The blades, which date from the early to mid-16th century, all seem to have been made somewhere in France, but for an unknown Italian client. Italian knives of the period typically bore a coat of arms or emblem that would be upright when the knife was held point up; in other countries, one viewed the emblem holding the knife horizontally.

Transcribing the notation reveals that all the knives we know of come from just two separate sets. They don’t seem to represent a lost Renaissance tradition of singing meat carvers so much as the peculiar needs of a singular institution. Today, the knives are scattered across collections in France, England, the Netherlands, and Philadelphia.


Quote:
The craftsmanship and materials are superb; many have exquisitely decorated ivory handles. Their unusual shape—a broad, flat blade with a pointed tip—is the first mystery.
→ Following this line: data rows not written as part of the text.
theorem execPsReqOff_moves {a s : State} (h : Moves a s) :
    ∃ t, execPsReqOff s = .next t ∧ Moves a t := by
  unfold execPsReqOff
  refine ⟨_, rfl, ?_⟩
  repeat' first
    | with_reducible assumption
    | with_reducible apply State.reach_moves
    | with_reducible apply State.psDown_moves
    | intro _ _

theorem execPsReqRest_moves {a s : State} (h : Moves a s) :
    ∃ t, execPsReqRest s = .next t ∧ Moves a t := by
  unfold execPsReqRest
  refine ⟨_, rfl, ?_⟩
  repeat' first
    | with_reducible assumption
    | with_reducible apply State.reach_moves
    | with_reducible apply State.psDown_moves
    | intro _ _

theorem execPsReqRun_moves {a s : State} (h : Moves a s) :
    ∃ t, execPsReqRun s = .next t ∧ Moves a t := by
  unfold execPsReqRun
  refine ⟨_, rfl, ?_⟩
  repeat' first
    | with_reducible assumption
    | with_reducible apply State.reach_moves
    | with_reducible apply State.psRun_moves

theorem execPsReqWatch_moves {a s : State} (h : Moves a s) :
    ∃ t, execPsReqWatch s = .next t ∧ Moves a t := by
  unfold execPsReqWatch
  refine ⟨_, rfl, ?_⟩
  repeat' first
    | with_reducible assumption
    | with_reducible apply State.reach_moves
    | with_reducible apply State.psWatch_moves

theorem execPwrOnEdge_moves {a s : State} (mv : BitVec 16) (h : Moves a s) :
    ∃ t, execPwrOnEdge mv s = .next t ∧ Moves a t := by
  unfold execPwrOnEdge
  refine ⟨_, rfl, ?_⟩
  repeat' first
    | with_reducible assumption
    | with_reducible apply State.leaveOff_moves
    | with_reducible apply Moves.ite

theorem execSupplyFoldback_moves {a s : State} (out : Fin 13) (h : Moves a s) :
    ∃ t, execSupplyFoldback out s = .next t ∧ Moves a t := by
  unfold execSupplyFoldback
  refine ⟨_, rfl, ?_⟩
  repeat' first
    | with_reducible assumption
    | with_reducible apply Moves.ite
    | simp only [Moves.put_iff]

theorem execThermEmerg_moves {a s : State} (temp : Byte) (sensor : Fin 21) (h : Moves a s) :
    ∃ t, execThermEmerg temp sensor s = .next t ∧ Moves a t := by
  unfold execThermEmerg
  refine ⟨_, rfl, ?_⟩
  repeat' first
    | with_reducible assumption
    | with_reducible apply State.tjSample_moves
    | with_reducible apply Moves.ite

theorem execThermEmergEnd_moves {a s : State} (temp : Byte) (sensor : Fin 21) (h : Moves a s) :
    ∃ t, execThermEmergEnd temp sensor s = .next t ∧ Moves a t := by
  unfold execThermEmergEnd
  refine ⟨_, rfl, ?_⟩
  repeat' first
    | with_reducible assumption
    | with_reducible apply State.emergEnd_moves

theorem execThermTrip_moves {a s : State} (temp : Byte) (v1 : Fin 21) (h : Moves a s) :
    ∃ t, execThermTrip temp v1 s = .next t ∧ Moves a t := by
  unfold execThermTrip
  refine ⟨_, rfl, ?_⟩
  repeat' first
    | with_reducible assumption
    | with_reducible apply State.thermTrip_moves

theorem execThermWarn_moves {a s : State} (temp : Byte) (sensor : Fin 21) (h : Moves a s) :
    ∃ t, execThermWarn temp sensor s = .next t ∧ Moves a t := by
  unfold execThermWarn
  refine ⟨_, rfl, ?_⟩
  repeat' first
    | with_reducible assumption
    | with_reducible apply State.tjSample_moves
    | with_reducible apply Moves.ite

theorem execTransitionComplete_moves {a s : State} (h : Moves a s) :
    ∃ t, execTransitionComplete s = .next t ∧ Moves a t := by
  unfold execTransitionComplete
  refine ⟨_, rfl, ?_⟩
  repeat' first
    | with_reducible assumption
    | with_reducible apply State.transition_moves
The point evokes a smenbratori, or carving knife (carvers jammed the tip into a joint of a roast and twisted to break it open). But to a bladesmith like Josh Davis, who recreated one of the knives from the Victoria and Albert Museum in London, it doesn’t seem designed with serious cutting in mind. “It isn’t really supposed to be well-balanced,” he says. “I think it was more of a serving knife.” A knife that’s really more of a spatula, in other words, with a broad, flat blade that also provides a convenient surface for the music.

One side of the blade bears a Latin Benedictus, or blessing, to be sung before a meal (“May the three-in-one bless what we are about to eat”); and on the other side, a Grace, for afterward (“We give thanks to you, God, for your generosity”). The wording is the same on both sets of knives, and is not a phrasing known elsewhere, which again suggests the requests of a unique client.


Quote:
Of the two sets, one seems to be for four singers, the other for six. (Some of the knives are duplicates, so there aren’t 16 different lines of music.) In the latter case, one knife is labeled “Superius II,” implying the existence of a missing “Superius I.” The music itself is typical of its period, albeit necessarily brief. Recordings made for The Victoria and Albert Museum last a very pleasant 30 seconds.
It’s likely that the knives’ original use was more ritual than practical. “What makes sense is some sort of social gathering that regularly takes place that has that sort of formal element to it,” says Dr. Flora Dennis of the University of Sussex, who’s done extensive research on the knives and coordinated the V&A recording. “It could be a court, it could be a confraternity [a lay religious or charitable society], or it could be something like an academy [a more secular, formalized intellectual or artistic group].”
Or maybe they were used for slicing up tender babies.